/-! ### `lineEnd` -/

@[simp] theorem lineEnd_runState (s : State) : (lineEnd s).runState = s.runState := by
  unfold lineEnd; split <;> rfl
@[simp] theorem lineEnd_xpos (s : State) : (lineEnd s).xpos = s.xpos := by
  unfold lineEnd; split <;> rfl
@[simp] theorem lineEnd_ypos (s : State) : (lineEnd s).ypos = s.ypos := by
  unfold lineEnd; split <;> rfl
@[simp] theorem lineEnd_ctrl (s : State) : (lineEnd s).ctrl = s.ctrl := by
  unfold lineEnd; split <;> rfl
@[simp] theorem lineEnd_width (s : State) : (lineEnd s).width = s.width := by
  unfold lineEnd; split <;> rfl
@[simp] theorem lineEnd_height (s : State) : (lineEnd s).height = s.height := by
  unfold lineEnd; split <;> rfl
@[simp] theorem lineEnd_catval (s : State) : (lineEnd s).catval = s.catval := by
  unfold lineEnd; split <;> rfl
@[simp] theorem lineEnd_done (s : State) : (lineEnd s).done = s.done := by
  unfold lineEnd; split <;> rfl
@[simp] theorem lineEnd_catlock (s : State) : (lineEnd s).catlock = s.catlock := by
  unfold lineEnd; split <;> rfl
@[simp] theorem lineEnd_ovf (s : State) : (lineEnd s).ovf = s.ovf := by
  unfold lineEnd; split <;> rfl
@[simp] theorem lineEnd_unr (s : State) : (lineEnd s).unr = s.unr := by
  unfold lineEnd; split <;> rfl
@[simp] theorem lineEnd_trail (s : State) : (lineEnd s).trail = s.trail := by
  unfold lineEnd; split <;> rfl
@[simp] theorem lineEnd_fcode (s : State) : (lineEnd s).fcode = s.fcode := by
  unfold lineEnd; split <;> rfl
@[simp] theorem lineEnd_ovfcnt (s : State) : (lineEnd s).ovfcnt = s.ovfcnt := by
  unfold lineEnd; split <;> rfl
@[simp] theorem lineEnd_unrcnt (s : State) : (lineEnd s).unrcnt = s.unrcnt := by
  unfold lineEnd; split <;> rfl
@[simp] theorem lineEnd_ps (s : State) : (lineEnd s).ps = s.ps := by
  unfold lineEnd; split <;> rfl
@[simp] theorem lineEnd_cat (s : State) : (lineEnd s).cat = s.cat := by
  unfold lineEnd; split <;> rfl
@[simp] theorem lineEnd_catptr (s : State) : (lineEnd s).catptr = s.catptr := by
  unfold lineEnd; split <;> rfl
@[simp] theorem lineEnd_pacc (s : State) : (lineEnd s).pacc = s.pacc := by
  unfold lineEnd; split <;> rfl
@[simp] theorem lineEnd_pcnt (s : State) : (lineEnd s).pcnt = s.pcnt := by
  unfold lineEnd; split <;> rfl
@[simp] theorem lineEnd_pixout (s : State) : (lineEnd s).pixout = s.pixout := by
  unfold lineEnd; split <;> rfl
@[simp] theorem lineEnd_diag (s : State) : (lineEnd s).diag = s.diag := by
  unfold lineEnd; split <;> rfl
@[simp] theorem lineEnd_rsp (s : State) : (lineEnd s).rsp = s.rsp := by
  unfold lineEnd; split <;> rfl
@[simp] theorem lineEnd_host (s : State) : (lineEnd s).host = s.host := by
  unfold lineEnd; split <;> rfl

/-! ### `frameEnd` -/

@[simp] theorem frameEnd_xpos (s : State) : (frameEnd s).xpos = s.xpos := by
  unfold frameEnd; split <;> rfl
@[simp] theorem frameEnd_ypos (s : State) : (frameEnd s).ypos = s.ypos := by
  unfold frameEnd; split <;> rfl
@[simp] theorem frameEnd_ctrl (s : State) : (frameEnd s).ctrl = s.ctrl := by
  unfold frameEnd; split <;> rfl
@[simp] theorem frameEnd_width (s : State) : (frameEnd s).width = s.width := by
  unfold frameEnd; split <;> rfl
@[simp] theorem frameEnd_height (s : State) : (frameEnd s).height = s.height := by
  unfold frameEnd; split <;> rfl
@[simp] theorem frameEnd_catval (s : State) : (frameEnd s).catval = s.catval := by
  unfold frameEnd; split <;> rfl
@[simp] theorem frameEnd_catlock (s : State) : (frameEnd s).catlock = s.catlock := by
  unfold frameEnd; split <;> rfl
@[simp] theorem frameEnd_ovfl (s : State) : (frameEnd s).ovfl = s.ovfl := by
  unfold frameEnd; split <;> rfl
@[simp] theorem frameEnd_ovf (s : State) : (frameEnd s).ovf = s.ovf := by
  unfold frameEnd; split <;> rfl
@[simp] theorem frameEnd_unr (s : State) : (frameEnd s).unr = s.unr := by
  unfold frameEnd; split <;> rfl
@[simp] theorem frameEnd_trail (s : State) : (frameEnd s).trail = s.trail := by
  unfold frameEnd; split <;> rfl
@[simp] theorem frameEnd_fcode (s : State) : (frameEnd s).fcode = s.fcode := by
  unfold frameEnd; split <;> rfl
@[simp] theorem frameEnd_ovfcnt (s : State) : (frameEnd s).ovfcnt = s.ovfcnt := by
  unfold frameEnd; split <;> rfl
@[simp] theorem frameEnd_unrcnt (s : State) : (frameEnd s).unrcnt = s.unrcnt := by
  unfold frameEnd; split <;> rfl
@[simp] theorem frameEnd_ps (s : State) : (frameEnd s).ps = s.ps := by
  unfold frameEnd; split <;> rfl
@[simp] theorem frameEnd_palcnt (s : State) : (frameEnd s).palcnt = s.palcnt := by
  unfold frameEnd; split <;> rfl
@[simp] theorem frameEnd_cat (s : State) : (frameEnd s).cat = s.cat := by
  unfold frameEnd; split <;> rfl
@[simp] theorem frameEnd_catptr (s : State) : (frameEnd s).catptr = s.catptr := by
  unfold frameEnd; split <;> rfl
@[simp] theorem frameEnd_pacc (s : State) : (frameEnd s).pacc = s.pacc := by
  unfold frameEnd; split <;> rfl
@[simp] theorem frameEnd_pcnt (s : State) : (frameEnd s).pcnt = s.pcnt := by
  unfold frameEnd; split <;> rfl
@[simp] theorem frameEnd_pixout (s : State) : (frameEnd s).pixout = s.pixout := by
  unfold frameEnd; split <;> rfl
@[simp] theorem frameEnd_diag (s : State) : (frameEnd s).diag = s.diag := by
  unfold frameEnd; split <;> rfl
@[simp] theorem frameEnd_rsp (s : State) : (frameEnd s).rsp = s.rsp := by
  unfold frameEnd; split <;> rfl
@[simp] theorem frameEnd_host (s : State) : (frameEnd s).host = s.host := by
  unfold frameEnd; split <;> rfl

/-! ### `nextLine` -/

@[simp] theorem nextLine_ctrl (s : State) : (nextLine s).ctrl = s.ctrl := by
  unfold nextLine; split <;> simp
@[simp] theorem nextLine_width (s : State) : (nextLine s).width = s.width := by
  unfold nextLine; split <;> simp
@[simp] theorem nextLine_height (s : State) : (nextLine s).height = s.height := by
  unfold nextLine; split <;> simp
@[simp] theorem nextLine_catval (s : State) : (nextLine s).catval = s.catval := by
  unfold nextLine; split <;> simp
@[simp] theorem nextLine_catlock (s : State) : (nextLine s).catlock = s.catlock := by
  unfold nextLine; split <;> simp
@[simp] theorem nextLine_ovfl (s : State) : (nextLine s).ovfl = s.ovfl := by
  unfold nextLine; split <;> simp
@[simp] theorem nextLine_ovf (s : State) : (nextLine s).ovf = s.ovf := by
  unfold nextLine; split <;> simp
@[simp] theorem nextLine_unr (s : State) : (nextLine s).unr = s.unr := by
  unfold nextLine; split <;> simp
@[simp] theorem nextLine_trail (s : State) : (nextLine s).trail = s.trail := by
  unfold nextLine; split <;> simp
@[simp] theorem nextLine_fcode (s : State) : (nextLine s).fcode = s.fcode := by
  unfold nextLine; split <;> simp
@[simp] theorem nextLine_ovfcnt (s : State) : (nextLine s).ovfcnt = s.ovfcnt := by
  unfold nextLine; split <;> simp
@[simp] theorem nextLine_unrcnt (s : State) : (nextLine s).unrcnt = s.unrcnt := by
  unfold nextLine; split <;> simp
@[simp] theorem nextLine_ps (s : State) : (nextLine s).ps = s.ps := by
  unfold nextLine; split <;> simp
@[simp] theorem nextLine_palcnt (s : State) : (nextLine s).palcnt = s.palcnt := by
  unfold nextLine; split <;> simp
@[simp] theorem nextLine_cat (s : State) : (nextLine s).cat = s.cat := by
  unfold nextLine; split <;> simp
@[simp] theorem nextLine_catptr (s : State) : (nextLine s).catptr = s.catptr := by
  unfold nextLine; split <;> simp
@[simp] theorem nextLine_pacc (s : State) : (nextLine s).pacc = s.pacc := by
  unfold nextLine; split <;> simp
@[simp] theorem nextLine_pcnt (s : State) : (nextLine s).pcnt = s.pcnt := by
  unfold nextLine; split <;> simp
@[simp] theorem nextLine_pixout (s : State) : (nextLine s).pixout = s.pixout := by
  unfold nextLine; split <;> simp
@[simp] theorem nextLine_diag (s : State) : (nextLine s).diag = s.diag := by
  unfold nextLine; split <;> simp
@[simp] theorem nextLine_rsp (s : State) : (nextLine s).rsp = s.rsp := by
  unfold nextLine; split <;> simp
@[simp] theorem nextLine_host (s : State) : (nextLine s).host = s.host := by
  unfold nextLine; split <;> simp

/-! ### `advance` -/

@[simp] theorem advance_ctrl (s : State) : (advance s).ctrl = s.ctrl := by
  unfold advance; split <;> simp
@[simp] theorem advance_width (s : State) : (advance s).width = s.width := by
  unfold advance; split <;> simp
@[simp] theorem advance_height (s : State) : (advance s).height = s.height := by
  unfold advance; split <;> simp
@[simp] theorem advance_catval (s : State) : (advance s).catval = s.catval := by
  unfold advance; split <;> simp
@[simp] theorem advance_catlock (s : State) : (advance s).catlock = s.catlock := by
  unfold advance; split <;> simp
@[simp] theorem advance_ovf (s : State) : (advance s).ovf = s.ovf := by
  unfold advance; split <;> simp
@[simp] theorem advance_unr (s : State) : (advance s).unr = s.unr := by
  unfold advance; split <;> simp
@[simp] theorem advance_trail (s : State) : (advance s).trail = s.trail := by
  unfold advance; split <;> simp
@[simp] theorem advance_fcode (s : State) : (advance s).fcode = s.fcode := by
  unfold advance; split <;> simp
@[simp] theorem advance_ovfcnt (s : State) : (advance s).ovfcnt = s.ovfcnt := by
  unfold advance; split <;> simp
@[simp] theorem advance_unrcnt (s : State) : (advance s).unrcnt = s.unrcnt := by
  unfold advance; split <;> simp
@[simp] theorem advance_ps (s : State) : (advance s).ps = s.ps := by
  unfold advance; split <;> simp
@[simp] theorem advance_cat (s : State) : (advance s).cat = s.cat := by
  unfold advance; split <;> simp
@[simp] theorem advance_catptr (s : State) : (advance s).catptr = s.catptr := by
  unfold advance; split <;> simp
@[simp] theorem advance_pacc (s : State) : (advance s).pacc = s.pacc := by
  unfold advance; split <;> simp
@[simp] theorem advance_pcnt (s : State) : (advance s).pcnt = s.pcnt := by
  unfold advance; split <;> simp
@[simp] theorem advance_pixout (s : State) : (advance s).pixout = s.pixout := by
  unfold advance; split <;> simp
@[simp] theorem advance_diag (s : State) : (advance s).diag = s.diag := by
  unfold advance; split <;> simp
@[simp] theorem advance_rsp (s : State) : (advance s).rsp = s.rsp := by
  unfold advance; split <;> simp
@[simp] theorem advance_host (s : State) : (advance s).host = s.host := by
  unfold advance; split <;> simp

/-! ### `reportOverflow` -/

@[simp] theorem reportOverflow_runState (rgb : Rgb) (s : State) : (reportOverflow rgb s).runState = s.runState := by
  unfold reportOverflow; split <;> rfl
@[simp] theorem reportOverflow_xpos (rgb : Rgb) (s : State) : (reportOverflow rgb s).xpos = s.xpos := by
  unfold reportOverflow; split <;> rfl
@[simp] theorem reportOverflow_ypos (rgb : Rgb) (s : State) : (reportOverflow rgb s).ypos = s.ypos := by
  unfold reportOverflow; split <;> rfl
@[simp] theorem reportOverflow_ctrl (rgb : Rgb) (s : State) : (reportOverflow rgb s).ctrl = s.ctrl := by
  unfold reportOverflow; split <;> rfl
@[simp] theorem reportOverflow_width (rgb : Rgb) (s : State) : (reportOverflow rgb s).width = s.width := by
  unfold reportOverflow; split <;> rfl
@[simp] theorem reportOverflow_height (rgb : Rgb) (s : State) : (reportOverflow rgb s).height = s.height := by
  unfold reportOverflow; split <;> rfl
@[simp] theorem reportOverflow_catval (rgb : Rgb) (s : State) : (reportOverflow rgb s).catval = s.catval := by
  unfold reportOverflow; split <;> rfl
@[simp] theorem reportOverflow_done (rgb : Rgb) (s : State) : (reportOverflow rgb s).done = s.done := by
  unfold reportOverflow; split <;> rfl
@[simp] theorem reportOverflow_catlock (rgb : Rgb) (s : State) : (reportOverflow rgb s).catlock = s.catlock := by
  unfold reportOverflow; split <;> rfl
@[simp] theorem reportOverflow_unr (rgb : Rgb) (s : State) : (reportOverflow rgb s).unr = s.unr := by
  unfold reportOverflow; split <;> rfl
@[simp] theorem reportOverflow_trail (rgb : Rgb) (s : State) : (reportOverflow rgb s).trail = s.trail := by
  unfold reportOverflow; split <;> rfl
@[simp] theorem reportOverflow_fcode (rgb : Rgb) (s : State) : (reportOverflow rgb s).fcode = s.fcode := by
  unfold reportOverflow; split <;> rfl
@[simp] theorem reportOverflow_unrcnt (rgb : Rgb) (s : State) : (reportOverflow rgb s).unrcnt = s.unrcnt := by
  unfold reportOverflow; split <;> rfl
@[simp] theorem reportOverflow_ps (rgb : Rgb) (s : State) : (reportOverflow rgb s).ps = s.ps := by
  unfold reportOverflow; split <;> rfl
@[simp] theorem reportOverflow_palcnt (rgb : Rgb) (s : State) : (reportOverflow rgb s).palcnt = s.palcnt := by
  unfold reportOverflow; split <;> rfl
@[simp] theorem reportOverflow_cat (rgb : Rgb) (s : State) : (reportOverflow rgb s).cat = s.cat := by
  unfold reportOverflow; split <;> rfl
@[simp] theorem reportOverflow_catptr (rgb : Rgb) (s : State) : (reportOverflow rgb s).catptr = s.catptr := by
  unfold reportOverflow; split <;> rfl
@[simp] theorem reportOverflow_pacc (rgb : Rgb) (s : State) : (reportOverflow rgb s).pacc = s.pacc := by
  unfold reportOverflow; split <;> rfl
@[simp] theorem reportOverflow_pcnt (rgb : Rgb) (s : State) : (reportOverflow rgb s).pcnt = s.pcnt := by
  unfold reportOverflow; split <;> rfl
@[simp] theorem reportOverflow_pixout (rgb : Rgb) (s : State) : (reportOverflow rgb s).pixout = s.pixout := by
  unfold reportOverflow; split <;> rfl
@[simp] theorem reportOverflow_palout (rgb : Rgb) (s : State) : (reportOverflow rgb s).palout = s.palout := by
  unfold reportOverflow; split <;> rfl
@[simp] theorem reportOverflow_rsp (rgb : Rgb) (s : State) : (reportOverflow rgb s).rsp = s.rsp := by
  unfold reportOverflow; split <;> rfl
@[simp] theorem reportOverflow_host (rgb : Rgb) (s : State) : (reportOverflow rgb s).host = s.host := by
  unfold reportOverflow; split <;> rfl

************

#### PROBLEM TO SOLVE:
From the entries above, extract only the lines running from the one containing "(nextLine s).pcnt = s.pcnt := by" through the one containing "(nextLine s).rsp = s.rsp := by", inclusive.

#### PROBLEM SOLUTION:
@[simp] theorem nextLine_pcnt (s : State) : (nextLine s).pcnt = s.pcnt := by
  unfold nextLine; split <;> simp
@[simp] theorem nextLine_pixout (s : State) : (nextLine s).pixout = s.pixout := by
  unfold nextLine; split <;> simp
@[simp] theorem nextLine_diag (s : State) : (nextLine s).diag = s.diag := by
  unfold nextLine; split <;> simp
@[simp] theorem nextLine_rsp (s : State) : (nextLine s).rsp = s.rsp := by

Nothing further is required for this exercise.